| PROBLEM STATEMENT |
Filter these entries, keeping only lines that hold the word "Memory".

| LISTED RECORDS |
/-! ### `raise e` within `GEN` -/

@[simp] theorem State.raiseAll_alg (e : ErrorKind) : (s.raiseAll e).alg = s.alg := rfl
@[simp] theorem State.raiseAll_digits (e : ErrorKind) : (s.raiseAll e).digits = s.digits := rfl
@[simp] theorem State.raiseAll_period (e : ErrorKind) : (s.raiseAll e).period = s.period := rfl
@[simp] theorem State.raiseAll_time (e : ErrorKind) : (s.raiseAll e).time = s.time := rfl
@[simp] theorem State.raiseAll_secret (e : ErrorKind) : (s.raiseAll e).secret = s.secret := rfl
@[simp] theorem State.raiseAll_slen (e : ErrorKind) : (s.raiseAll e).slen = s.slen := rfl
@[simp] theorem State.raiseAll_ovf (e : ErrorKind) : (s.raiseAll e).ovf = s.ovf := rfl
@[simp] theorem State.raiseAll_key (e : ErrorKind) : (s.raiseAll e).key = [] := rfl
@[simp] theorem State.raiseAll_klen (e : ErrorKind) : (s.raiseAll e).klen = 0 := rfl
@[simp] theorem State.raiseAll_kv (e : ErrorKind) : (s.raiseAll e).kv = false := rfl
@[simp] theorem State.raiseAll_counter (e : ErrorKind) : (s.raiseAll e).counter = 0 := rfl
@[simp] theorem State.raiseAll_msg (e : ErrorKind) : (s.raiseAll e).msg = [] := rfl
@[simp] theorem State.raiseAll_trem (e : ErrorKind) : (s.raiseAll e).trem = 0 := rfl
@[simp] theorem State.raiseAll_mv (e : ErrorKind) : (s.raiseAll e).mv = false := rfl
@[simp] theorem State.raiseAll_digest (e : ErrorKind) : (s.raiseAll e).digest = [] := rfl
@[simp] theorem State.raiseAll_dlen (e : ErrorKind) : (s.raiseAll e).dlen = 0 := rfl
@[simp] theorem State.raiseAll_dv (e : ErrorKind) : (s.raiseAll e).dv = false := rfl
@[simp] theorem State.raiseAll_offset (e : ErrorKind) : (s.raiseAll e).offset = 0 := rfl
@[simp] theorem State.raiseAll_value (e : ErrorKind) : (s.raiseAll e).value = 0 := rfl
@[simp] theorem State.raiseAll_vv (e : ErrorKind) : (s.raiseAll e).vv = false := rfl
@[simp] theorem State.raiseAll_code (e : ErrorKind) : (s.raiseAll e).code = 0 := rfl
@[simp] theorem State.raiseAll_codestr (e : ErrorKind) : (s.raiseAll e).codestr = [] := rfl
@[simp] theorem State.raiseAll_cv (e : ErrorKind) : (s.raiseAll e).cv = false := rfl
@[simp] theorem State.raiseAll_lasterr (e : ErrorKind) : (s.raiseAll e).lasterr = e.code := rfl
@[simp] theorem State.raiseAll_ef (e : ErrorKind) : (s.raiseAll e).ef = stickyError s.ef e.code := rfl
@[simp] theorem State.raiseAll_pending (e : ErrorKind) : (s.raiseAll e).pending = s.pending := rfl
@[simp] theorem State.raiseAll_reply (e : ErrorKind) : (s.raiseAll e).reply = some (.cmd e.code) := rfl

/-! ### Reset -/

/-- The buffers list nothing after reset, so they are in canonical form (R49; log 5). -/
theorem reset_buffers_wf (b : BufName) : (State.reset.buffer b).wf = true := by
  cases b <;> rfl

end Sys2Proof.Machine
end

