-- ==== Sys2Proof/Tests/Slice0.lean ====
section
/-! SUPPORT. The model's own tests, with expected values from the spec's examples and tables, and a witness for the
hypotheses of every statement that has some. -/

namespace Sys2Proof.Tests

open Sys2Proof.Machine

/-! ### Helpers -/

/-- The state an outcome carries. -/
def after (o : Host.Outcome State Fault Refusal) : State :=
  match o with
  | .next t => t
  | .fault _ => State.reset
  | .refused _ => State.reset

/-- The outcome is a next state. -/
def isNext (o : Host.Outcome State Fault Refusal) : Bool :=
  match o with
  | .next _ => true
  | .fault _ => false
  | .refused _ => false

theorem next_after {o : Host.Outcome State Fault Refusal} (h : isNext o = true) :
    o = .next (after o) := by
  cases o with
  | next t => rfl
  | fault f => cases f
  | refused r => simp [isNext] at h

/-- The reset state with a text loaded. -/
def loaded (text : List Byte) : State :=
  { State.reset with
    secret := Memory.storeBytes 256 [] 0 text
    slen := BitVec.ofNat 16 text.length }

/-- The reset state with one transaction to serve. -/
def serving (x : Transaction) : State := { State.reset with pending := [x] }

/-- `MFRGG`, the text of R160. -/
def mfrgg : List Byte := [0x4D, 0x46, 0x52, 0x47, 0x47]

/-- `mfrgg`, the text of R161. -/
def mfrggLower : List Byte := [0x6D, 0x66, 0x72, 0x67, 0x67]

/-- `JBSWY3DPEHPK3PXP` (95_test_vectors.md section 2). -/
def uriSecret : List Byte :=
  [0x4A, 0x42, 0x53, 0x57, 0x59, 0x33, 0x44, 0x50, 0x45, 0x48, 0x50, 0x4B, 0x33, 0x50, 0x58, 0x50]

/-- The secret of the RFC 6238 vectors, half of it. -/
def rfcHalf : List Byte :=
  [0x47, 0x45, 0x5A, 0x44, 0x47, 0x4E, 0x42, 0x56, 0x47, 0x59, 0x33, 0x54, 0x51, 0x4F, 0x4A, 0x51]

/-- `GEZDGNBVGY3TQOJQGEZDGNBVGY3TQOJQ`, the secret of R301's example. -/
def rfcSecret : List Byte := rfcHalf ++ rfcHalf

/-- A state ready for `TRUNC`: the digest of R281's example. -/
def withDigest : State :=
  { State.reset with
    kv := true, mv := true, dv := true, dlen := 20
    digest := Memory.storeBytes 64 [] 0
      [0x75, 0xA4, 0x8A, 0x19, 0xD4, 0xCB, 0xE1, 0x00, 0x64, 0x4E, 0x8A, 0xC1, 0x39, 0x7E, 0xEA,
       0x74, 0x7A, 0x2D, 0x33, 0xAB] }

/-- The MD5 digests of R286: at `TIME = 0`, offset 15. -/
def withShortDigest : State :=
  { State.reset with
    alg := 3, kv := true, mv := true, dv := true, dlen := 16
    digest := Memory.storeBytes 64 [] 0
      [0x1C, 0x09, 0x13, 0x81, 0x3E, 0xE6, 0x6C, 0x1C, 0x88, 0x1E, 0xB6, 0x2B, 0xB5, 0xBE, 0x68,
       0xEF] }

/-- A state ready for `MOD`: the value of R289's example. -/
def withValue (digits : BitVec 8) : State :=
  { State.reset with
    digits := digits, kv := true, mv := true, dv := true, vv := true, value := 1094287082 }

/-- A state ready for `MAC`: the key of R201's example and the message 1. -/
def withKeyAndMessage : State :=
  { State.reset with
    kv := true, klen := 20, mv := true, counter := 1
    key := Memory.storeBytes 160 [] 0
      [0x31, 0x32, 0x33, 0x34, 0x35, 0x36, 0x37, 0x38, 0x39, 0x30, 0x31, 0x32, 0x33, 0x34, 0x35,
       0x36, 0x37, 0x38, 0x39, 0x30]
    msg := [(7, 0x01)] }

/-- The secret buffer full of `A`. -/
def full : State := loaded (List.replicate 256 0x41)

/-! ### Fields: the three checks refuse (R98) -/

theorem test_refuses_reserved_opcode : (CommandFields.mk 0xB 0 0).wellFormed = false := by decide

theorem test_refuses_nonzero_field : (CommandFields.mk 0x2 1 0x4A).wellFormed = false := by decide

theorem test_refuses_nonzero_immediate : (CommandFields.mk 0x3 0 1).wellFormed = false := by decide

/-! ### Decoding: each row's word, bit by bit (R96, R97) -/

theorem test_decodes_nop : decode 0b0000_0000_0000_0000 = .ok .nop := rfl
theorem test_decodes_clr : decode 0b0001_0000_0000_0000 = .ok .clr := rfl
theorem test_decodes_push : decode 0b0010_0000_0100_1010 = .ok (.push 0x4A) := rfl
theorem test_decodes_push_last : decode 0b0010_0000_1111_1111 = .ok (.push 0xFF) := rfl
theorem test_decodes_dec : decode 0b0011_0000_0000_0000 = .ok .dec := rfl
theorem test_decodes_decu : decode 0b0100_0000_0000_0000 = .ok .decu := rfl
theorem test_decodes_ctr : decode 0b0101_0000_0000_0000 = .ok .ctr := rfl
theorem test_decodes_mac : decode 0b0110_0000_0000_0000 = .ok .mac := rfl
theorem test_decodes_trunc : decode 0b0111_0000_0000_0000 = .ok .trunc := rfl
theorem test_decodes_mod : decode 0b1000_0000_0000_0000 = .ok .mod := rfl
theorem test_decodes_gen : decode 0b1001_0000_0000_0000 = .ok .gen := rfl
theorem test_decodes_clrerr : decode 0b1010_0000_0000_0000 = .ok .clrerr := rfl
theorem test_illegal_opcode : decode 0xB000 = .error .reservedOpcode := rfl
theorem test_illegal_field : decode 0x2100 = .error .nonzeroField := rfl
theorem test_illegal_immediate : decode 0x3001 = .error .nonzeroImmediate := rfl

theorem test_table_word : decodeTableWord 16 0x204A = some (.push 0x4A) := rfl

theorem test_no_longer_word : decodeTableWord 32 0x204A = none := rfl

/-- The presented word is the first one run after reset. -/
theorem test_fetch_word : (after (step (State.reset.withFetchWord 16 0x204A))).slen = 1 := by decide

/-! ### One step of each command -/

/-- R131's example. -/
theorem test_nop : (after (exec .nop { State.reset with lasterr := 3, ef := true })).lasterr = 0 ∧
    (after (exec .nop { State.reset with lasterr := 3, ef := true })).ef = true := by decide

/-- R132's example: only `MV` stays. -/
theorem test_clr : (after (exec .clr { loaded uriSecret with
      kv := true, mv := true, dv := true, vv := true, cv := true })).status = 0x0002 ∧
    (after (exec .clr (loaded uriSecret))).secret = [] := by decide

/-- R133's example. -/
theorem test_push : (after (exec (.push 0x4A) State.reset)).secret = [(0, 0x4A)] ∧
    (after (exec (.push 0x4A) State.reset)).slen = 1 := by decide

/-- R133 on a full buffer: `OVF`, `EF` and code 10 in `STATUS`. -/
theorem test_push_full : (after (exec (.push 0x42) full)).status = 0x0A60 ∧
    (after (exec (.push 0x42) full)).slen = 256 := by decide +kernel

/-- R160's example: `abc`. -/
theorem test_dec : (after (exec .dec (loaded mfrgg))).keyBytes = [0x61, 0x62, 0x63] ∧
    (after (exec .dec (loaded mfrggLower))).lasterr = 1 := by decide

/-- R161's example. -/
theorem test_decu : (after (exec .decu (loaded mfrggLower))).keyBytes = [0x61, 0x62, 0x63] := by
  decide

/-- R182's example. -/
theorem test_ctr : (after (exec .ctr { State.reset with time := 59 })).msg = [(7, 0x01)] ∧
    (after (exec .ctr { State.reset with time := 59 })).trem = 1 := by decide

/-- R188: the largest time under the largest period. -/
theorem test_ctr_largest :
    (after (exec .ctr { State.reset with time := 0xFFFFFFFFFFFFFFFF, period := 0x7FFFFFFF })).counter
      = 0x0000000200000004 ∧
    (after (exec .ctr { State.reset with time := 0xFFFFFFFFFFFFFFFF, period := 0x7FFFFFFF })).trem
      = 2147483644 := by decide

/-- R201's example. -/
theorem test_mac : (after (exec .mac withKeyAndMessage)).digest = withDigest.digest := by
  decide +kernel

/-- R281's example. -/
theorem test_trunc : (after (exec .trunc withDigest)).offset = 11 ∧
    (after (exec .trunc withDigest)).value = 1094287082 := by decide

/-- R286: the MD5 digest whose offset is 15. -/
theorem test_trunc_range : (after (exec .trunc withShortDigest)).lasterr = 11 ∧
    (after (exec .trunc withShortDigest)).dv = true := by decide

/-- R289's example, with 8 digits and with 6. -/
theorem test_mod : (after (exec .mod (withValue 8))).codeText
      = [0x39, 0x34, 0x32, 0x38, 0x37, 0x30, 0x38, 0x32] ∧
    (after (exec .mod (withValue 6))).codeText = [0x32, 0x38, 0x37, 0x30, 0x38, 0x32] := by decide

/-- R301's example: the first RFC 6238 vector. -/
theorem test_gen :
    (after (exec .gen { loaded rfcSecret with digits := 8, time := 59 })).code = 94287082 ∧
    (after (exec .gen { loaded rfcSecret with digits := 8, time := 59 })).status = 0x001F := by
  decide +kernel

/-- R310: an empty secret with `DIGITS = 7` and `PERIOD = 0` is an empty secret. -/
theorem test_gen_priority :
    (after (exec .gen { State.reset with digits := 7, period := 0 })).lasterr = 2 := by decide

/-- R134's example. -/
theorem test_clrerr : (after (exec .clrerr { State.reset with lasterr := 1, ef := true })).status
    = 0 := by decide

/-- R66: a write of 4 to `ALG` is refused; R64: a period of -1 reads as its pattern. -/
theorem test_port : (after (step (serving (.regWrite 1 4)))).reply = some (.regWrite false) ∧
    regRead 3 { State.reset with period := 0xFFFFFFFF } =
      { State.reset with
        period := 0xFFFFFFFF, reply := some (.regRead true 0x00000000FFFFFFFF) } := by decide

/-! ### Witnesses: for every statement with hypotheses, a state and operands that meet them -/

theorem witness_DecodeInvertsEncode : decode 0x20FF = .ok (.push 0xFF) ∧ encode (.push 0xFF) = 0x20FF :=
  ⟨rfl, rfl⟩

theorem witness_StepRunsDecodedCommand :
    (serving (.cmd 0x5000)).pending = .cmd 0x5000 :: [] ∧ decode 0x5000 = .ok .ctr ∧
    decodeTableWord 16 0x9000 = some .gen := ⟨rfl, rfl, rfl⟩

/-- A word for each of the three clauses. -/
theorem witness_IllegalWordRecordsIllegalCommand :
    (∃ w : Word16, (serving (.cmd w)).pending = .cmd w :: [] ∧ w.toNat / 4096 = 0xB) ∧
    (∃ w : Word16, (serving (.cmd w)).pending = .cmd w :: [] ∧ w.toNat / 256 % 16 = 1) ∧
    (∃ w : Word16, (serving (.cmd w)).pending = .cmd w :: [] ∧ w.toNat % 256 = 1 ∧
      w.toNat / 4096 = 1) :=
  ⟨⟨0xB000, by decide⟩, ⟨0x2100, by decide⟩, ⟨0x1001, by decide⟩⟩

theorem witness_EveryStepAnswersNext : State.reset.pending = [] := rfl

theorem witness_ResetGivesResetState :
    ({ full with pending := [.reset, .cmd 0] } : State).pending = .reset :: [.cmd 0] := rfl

| TASK RESPONSE |
    secret := Memory.storeBytes 256 [] 0 text
    digest := Memory.storeBytes 64 [] 0
    digest := Memory.storeBytes 64 [] 0
    key := Memory.storeBytes 160 [] 0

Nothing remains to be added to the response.